Это надо же, без запинки выговорил. А я вот не с первого раза смог!

— Давай, Чипелло, — говорит Еж, пихая меня в бок кулаком. — Иди. Или все-таки…

— Эй-эй! Куда! — вскакиваю я. — Договорились же! Сиди тут.

Мы с Ленни потратили кучу времени, чтобы отговорить Ежа лично встречаться с опричником. Во-первых, тот маг. Второй ступени причем, козлина! Во-вторых… Мы так и не поняли, что конкретно там у них произошло с Соль, но он ее точно подставил тогда, полгода назад. Веры ему мало.

А вождь снага-хай… Слабоват пока Еж против мага второй ступени, честно. Тот чего-нибудь наколдует — и р-раз! — нету больше вождя у снага, очень удобно. Проблема для властей решена.

Поэтому мы решили, что пойду я. Кубика бы еще взял, конечно, но того увез Макар, а потом где-то спрятала Токс. Может, ему больше всех из нас повезло. Пока непонятно.

Когда погиб Коста, беспилотники расстреляли кучу народу, а дело выставили так, что это мы, снага-хай, озверели и всех убиваем — Еж сначала и вправду психанул. Объявил общий поход… непонятно куда. Навстречу опричникам, которые — снага из города сообщили — готовились штурмовать наш лагерь.

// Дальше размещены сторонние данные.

/-- A record with one destination is the newest of its queue, or is dropped and counted there. -/
theorem recordHandoff_queues (h : s.regsWf = true) (hNext : s.nextTile = some n) (hi : (s.tile n).intake = r :: rest)
    (hr : r.isStamp = false) (hOne : s.dests r.port = [q]) (hq : q < 4096) {x : Queue} (hx : s.queue? q = some x) {u : State}
    (hu : recordHandoff n s = u) :
    (x.normal < s.share q * 32768 → ∃ y pre k, u.queue? q = some y ∧ y.items = x.items ++ pre ++ [k] ∧ pre.length ≤ 1
        ∧ (x.lost = 0 → pre = []) ∧ k.r.w = r.w ∧ k.r.port = r.port ∧ k.enter = s.tick ∧ k.slot = 0
        ∧ (x.lost = 0 → k.qpos = s.qpos q % 2 ^ 64) ∧ u.qpos q = (s.qpos q + pre.length + 1) % 2 ^ 64)
      ∧ (s.share q * 32768 ≤ x.normal → ∃ y, u.queue? q = some y ∧ y.items = x.items ∧ y.lost = x.lost + 1 ∧ y.ctlLost = true
        ∧ u.get (Adr.QW q) Fl.QW_Q_DROP = min 0xffffffff (s.get (Adr.QW q) Fl.QW_Q_DROP + 1)) := by
  obtain ⟨b, hEq⟩ := State.deliver_of_one ((State.handed_dests h n rest _).trans hOne) r
  rw [recordHandoff_of_ctl hNext hi hr, hEq] at hu
  have kLanded := s.landed_busReg n rest r
  have hQueue := (s.landed_queue? n rest r q).trans hx
  have hTick := s.landed_tick n rest r
  change (s.landed n rest r).enqueue q { r with bad := b } = u at hu
  generalize s.landed n rest r = v at hu kLanded hQueue hTick
  have wf := kLanded.wf h
  have hGet : ∀ f : Field, f.off < 0x40 → v.get (Adr.QW q) f = s.get (Adr.QW q) f := fun f hf =>
    kLanded.get h _ f (qw_not_busReg hq hf)
  have hShare : v.share q = s.share q := hGet _ (by decide)
  have hPos : v.qpos q = s.qpos q := by
    unfold State.qpos State.getPair
    rw [hGet _ (by decide), hGet _ (by decide)]
  rw [← hShare]
  refine ⟨fun hRoom => ?_, fun hFull => ?_⟩
  · obtain ⟨y, pre, k, hy, hItems, hLen, hNone, hRec, hEnter, hSlot, hAt, hNext⟩ := State.enqueue_appends wf hQueue hRoom { r with bad := b }
    rw [hu] at hy hNext
    rw [hPos] at hAt hNext
    exact ⟨y, pre, k, hy, hItems, hLen, hNone, by rw [hRec], by rw [hRec], hEnter.trans hTick, hSlot, hAt, hNext⟩
  · rw [State.enqueue_of_full hQueue hFull] at hu
    obtain ⟨⟨y, hy, hItems, hLost, hCtl⟩, hDrop⟩ := State.dropAtQueue_counts wf hq hQueue { r with bad := b }
    rw [hu] at hy hDrop
    rw [hGet _ (by decide)] at hDrop
    refine ⟨y, hy, hItems, hLost, hCtl.trans ?_, hDrop⟩
    rw [show Rec.isStamp { r with bad := b } = r.isStamp from rfl, hr]
    exact Bool.or_true _

/-- Settles O35: a record passes by transfer to the intake, by handoff to its queue; each store drops what finds it full, the tiles and the
handoff what is too old, and the accounts of the drops become LOSS records. -/
theorem recordsTravelInOrder : Obligations.RecordsTravelInOrder := by
  intro s h hT
  refine ⟨?_, ?_, ?_, ?_, ?_, ?_, ?_, ?_, ?_, ?_, ?_, ?_, ?_⟩
  · exact fun t r rest hn hf hFail hEx => ⟨_, rfl, tileLinkTransfer_stays h hn hf hFail hEx rfl⟩
  · exact fun t r rest hn hf hPass hBad hCode hEx => ⟨_, rfl, tileLinkTransfer_repairs h hT hn hf hPass hBad hCode hEx rfl⟩
  · intro t r rest hn hf hPass hCode
    cases hBad : r.bad with
    | true =>
      obtain ⟨hQueues, hFifo, hIntake, hCount⟩ := tileLinkTransfer_discards h hT hn hf hPass hCode hBad rfl
      exact ⟨_, rfl, hQueues, fun hc => hFifo (hc.resolve_left (by decide)), nofun, nofun, nofun, fun _ hp => ⟨hIntake, hCount hp⟩⟩
    | false =>
      obtain ⟨hQueues, hFifo, hRoom, hFull, hCtl⟩ := tileLinkTransfer_carries h hT hf hPass hCode hBad rfl
      exact ⟨_, rfl, hQueues, fun _ => hFifo, fun _ => hRoom, fun _ => hFull, fun _ => hCtl, nofun⟩
  · exact fun t hNil => congrArg Host.Outcome.next (tileLinkTransfer_of_nil hNil)
  · exact fun t hNot => congrArg Host.Outcome.next (recordHandoff_of_not_next hNot)
  · intro t r rest hNext hi
    obtain ⟨hTurn, hFifo, hIntake⟩ := recordHandoff_serves hT hNext hi rfl
    exact ⟨_, rfl, hTurn, hFifo, hIntake, fun hAged => recordHandoff_drops h hNext hi hAged rfl,
      fun hr hNone => recordHandoff_counts h hNext hi hr hNone rfl, fun q x hr hOne hq hx => recordHandoff_queues h hNext hi hr hOne hq hx rfl⟩
  · exact fun t _ hTurn hSome => State.nextTile_of_next hTurn hSome
  · exact fun t hn hSome hOnly => State.nextTile_of_only hn hSome hOnly
  · exact fun t => ⟨_, rfl, recordAgeDrop_drops hT rfl⟩
  · intro p hCount hDue
    obtain ⟨hSrx, hRec, hRest⟩ := State.formLoss_reports (point := 0) hT hCount rfl
    exact ⟨_, congrArg Host.Outcome.next (lossRecord_of_due (by decide) hCount hDue), by rw [hSrx]; rfl, hRec, hRest⟩
  · intro p hCount hDue
    obtain ⟨hSrx, hRec, hRest⟩ := State.formLoss_reports (point := 1) hT hCount rfl
    exact ⟨_, congrArg Host.Outcome.next (lossRecord_of_due (by decide) hCount hDue), by rw [hSrx]; rfl, hRec, hRest⟩
  · exact fun p hNot => congrArg Host.Outcome.next (lossRecord_of_not_due (point := 0) hNot)
  · exact fun p hNot => congrArg Host.Outcome.next (lossRecord_of_not_due (point := 1) hNot)

end Sys2Proof.Machine
end
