-- ==== Sys2Proof/Safety.lean ====
section
/-! DEFINITION. How a run ends (70_reset_and_hazards R202), and the invariant of the core. -/

namespace Sys2Proof.Machine

/-- The run has ended (R202). -/
def State.ended (s : State) : Prop := s.run ≠ .running

/-- The run ended successfully (R202). -/
def State.endedWell (s : State) : Prop := s.run = .halted

/-- The run ended in a fault (R189, R202): never a successful end. -/
def State.endedInFault (s : State) : Prop := s.run = .errorHalted

/-- What holds of every state a run under an opcode map reaches, whatever the reset parameters and the
image. -/
structure State.Inv (map : OpcodeMap) (s : State) : Prop where
  /-- memory is in its canonical form, all addresses below 256 (R35) -/
  mem_wf : s.mem.wf
  /-- FL is 0, 1, 2 or 4 (R29, R31) -/
  fl_legal : s.fl = 0 ∨ s.fl = 1 ∨ s.fl = 2 ∨ s.fl = 4
  /-- ERR is clear unless RUN is ERROR_HALTED (R33, R180) -/
  err_clear : s.run ≠ .errorHalted → s.err = ErrorRecord.clear
  /-- in ERROR_HALTED, ERR has a cause, and PC is still at the faulting instruction (R33, R186) -/
  err_at_pc : s.run = .errorHalted → s.err.cause ≠ .noError ∧ s.err.pc = s.pc
  /-- a reported register index is 8..255 (R180, R183) -/
  bad_index : s.err.cause = .registerIndexOutOfRange → 8 ≤ s.err.info.toNat ∧ s.err.info.toNat ≤ 255
  /-- a reported address is 256 (R33, R180) -/
  bad_address : s.err.cause = .memoryOutOfRange → s.err.info.toNat = 256
  /-- in HALTED, PC is at a HLT byte (R171, R202) -/
  at_hlt : s.run = .halted → s.memRead s.pc = map .hlt

end Sys2Proof.Machine
end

После этого меня такая тоска взяла. Вот прямо… не злость, а тоска. Собираюсь на войну — вождь приказал! — а внутри себя понимаю, что не надо нам это. Лично мне оно точно не надо — а надо совсем другое. К родителям плыть! Братец Ян — который смартфон Макар Ильича в лаборатории «Панацеи» этой пронес — он мне рассказал, что баба и мама живы. И они там, в Тумани остались. Только вот охотники за рабами деревню сожгли. И кучу народу увезли в плен, не только меня. И это значит, надо домой возвращаться, помогать родителям, дом строить и защищать… У нас же там племена, государства нет. Одно племя ослабло — соседи тут как тут. Короче, там я нужен, не здесь. И желательно не один, а с подмогой.

…А я здесь. На войну собрался.

И так меня эта тоска заела, что… остановился я рядом с главным столом, где у Ежа карта была, и наорал на него. В смысле, на Ежа, не на стол.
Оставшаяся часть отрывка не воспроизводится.